Notre rapport 2026 sur la sécurité des noms de domaine examine comment les entreprises du Global 2000 et les principales licornes adoptent des mesures de sécurité clés telles que le protocole DMARC, la redondance DNS, les verrous de registre, le protocole DNSSEC et les enregistrements CAA.
Il met en évidence les performances régionales et sectorielles, les risques liés aux registrars et l’ampleur des activités suspectes visant les marques mondiales. Il souligne également l’importance cruciale d’une surveillance continue des noms de domaine comme stratégie de défense.
Les résultats révèlent des niveaux de maturité inégaux en matière de sécurité.

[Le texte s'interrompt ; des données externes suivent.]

-- ==== Sys2Proof/Laws/Time.lean ====
section
/-! SUPPORT. What the passing of TCLK cycles can do: it changes the cycle counter, the timebases and the copy of tb_met, and nothing
else (spec/12 R307, R311). -/

namespace Sys2Proof.Machine
open Sys2Proof

/-! ### `Hub.tickTb` -/

@[simp] theorem Hub.tickTb_regs (h : Hub) (b n : Nat) : (h.tickTb b n).regs = h.regs := by
  unfold Hub.tickTb; dsimp only; (repeat' split) <;> rfl
@[simp] theorem Hub.tickTb_cells (h : Hub) (b n : Nat) : (h.tickTb b n).cells = h.cells := by
  unfold Hub.tickTb; dsimp only; (repeat' split) <;> rfl
@[simp] theorem Hub.tickTb_clk (h : Hub) (b n : Nat) : (h.tickTb b n).clk = h.clk := by
  unfold Hub.tickTb; dsimp only; (repeat' split) <;> rfl
@[simp] theorem Hub.tickTb_ldr (h : Hub) (b n : Nat) : (h.tickTb b n).ldr = h.ldr := by
  unfold Hub.tickTb; dsimp only; (repeat' split) <;> rfl
@[simp] theorem Hub.tickTb_host (h : Hub) (b n : Nat) : (h.tickTb b n).host = h.host := by
  unfold Hub.tickTb; dsimp only; (repeat' split) <;> rfl
@[simp] theorem Hub.tickTb_sp (h : Hub) (b n : Nat) : (h.tickTb b n).sp = h.sp := by
  unfold Hub.tickTb; dsimp only; (repeat' split) <;> rfl
@[simp] theorem Hub.tickTb_tw (h : Hub) (b n : Nat) : (h.tickTb b n).tw = h.tw := by
  unfold Hub.tickTb; dsimp only; (repeat' split) <;> rfl
@[simp] theorem Hub.tickTb_ingress (h : Hub) (b n : Nat) : (h.tickTb b n).ingress = h.ingress := by
  unfold Hub.tickTb; dsimp only; (repeat' split) <;> rfl
@[simp] theorem Hub.tickTb_ctx (h : Hub) (b n : Nat) : (h.tickTb b n).ctx = h.ctx := by
  unfold Hub.tickTb; dsimp only; (repeat' split) <;> rfl
@[simp] theorem Hub.tickTb_stg (h : Hub) (b n : Nat) : (h.tickTb b n).stg = h.stg := by
  unfold Hub.tickTb; dsimp only; (repeat' split) <;> rfl
@[simp] theorem Hub.tickTb_tile (h : Hub) (b n : Nat) : (h.tickTb b n).tile = h.tile := by
  unfold Hub.tickTb; dsimp only; (repeat' split) <;> rfl
@[simp] theorem Hub.tickTb_ev (h : Hub) (b n : Nat) : (h.tickTb b n).ev = h.ev := by
  unfold Hub.tickTb; dsimp only; (repeat' split) <;> rfl
@[simp] theorem Hub.tickTb_evSeen (h : Hub) (b n : Nat) : (h.tickTb b n).evSeen = h.evSeen := by
  unfold Hub.tickTb; dsimp only; (repeat' split) <;> rfl
@[simp] theorem Hub.tickTb_q (h : Hub) (b n : Nat) : (h.tickTb b n).q = h.q := by
  unfold Hub.tickTb; dsimp only; (repeat' split) <;> rfl
@[simp] theorem Hub.tickTb_stock (h : Hub) (b n : Nat) : (h.tickTb b n).stock = h.stock := by
  unfold Hub.tickTb; dsimp only; (repeat' split) <;> rfl
@[simp] theorem Hub.tickTb_stockFill (h : Hub) (b n : Nat) : (h.tickTb b n).stockFill = h.stockFill := by
  unfold Hub.tickTb; dsimp only; (repeat' split) <;> rfl
@[simp] theorem Hub.tickTb_dbgHeld (h : Hub) (b n : Nat) : (h.tickTb b n).dbgHeld = h.dbgHeld := by
  unfold Hub.tickTb; dsimp only; (repeat' split) <;> rfl
@[simp] theorem Hub.tickTb_ring (h : Hub) (b n : Nat) : (h.tickTb b n).ring = h.ring := by
  unfold Hub.tickTb; dsimp only; (repeat' split) <;> rfl
@[simp] theorem Hub.tickTb_outbox (h : Hub) (b n : Nat) : (h.tickTb b n).outbox = h.outbox := by
  unfold Hub.tickTb; dsimp only; (repeat' split) <;> rfl
@[simp] theorem Hub.tickTb_trig (h : Hub) (b n : Nat) : (h.tickTb b n).trig = h.trig := by
  unfold Hub.tickTb; dsimp only; (repeat' split) <;> rfl
@[simp] theorem Hub.tickTb_trg (h : Hub) (b n : Nat) : (h.tickTb b n).trg = h.trg := by
  unfold Hub.tickTb; dsimp only; (repeat' split) <;> rfl
@[simp] theorem Hub.tickTb_tach (h : Hub) (b n : Nat) : (h.tickTb b n).tach = h.tach := by
  unfold Hub.tickTb; dsimp only; (repeat' split) <;> rfl
@[simp] theorem Hub.tickTb_kt (h : Hub) (b n : Nat) : (h.tickTb b n).kt = h.kt := by
  unfold Hub.tickTb; dsimp only; (repeat' split) <;> rfl
@[simp] theorem Hub.tickTb_flt (h : Hub) (b n : Nat) : (h.tickTb b n).flt = h.flt := by
  unfold Hub.tickTb; dsimp only; (repeat' split) <;> rfl
@[simp] theorem Hub.tickTb_job (h : Hub) (b n : Nat) : (h.tickTb b n).job = h.job := by
  unfold Hub.tickTb; dsimp only; (repeat' split) <;> rfl
@[simp] theorem Hub.tickTb_spc (h : Hub) (b n : Nat) : (h.tickTb b n).spc = h.spc := by
  unfold Hub.tickTb; dsimp only; (repeat' split) <;> rfl
@[simp] theorem Hub.tickTb_fea (h : Hub) (b n : Nat) : (h.tickTb b n).fea = h.fea := by
  unfold Hub.tickTb; dsimp only; (repeat' split) <;> rfl
@[simp] theorem Hub.tickTb_lim (h : Hub) (b n : Nat) : (h.tickTb b n).lim = h.lim := by
  unfold Hub.tickTb; dsimp only; (repeat' split) <;> rfl
@[simp] theorem Hub.tickTb_link (h : Hub) (b n : Nat) : (h.tickTb b n).link = h.link := by
  unfold Hub.tickTb; dsimp only; (repeat' split) <;> rfl
@[simp] theorem Hub.tickTb_cas (h : Hub) (b n : Nat) : (h.tickTb b n).cas = h.cas := by
  unfold Hub.tickTb; dsimp only; (repeat' split) <;> rfl
@[simp] theorem Hub.tickTb_rad (h : Hub) (b n : Nat) : (h.tickTb b n).rad = h.rad := by
  unfold Hub.tickTb; dsimp only; (repeat' split) <;> rfl
@[simp] theorem Hub.tickTb_hlt (h : Hub) (b n : Nat) : (h.tickTb b n).hlt = h.hlt := by
  unfold Hub.tickTb; dsimp only; (repeat' split) <;> rfl
@[simp] theorem Hub.tickTb_sup (h : Hub) (b n : Nat) : (h.tickTb b n).sup = h.sup := by
  unfold Hub.tickTb; dsimp only; (repeat' split) <;> rfl
@[simp] theorem Hub.tickTb_metFollows (h : Hub) (b n : Nat) : (h.tickTb b n).metFollows = h.metFollows := by
  unfold Hub.tickTb; dsimp only; (repeat' split) <;> rfl
@[simp] theorem Hub.tickTb_metFifo (h : Hub) (b n : Nat) : (h.tickTb b n).metFifo = h.metFifo := by
  unfold Hub.tickTb; dsimp only; (repeat' split) <;> rfl
@[simp] theorem Hub.tickTb_metGap (h : Hub) (b n : Nat) : (h.tickTb b n).metGap = h.metGap := by
  unfold Hub.tickTb; dsimp only; (repeat' split) <;> rfl
@[simp] theorem Hub.tickTb_cyc (h : Hub) (b n : Nat) : (h.tickTb b n).cyc = h.cyc := by
  unfold Hub.tickTb; dsimp only; (repeat' split) <;> rfl
@[simp] theorem Hub.tickTb_asleep (h : Hub) (b n : Nat) : (h.tickTb b n).asleep = h.asleep := by
  unfold Hub.tickTb; dsimp only; (repeat' split) <;> rfl
@[simp] theorem Hub.tickTb_free (h : Hub) (b n : Nat) : (h.tickTb b n).free = h.free := by
  unfold Hub.tickTb; dsimp only; (repeat' split) <;> rfl
@[simp] theorem Hub.tickTb_cell (h : Hub) (b n : Nat) (i j k : Nat) : (h.tickTb b n).cell i j k = h.cell i j k := by
  unfold Hub.cell; rw [Hub.tickTb_cells]
@[simp] theorem Hub.tickTb_cf (h : Hub) (b n : Nat) (i j k lo len : Nat) : (h.tickTb b n).cf i j k lo len = h.cf i j k lo len := by
  unfold Hub.cf; rw [Hub.tickTb_cell]
@[simp] theorem Hub.tickTb_reg (h : Hub) (b n : Nat) (a : Nat) : (h.tickTb b n).reg a = h.reg a := by
  unfold Hub.reg; rw [Hub.tickTb_regs]
@[simp] theorem Hub.tickTb_rd (h : Hub) (b n : Nat) (f : Fld) : (h.tickTb b n).rd f = h.rd f := by
  unfold Hub.rd; rw [Hub.tickTb_reg]
@[simp] theorem Hub.tickTb_is (h : Hub) (b n : Nat) (f : Fld) : (h.tickTb b n).is f = h.is f := by
  unfold Hub.is; rw [Hub.tickTb_rd]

Alors que de plus en plus d’entreprises renforcent l’authentification des e-mails, beaucoup manquent encore de la résilience nécessaire pour protéger leurs noms de domaine stratégiques contre les menaces mondiales croissantes en matière de cybersécurité. Le rapport précise ensuite les domaines dans lesquels des progrès ont été réalisés, ceux dans lesquels des lacunes subsistent et les priorités que les entreprises doivent se fixer pour renforcer leur posture de sécurité.
Ce que révèle ce rapport
Comparaison entre les licornes et les entreprises du Global 2000
Les licornes adoptent largement les contrôles basés sur les enregistrements DNS. Mais elles sont en retard sur la résilience et le choix du registrar.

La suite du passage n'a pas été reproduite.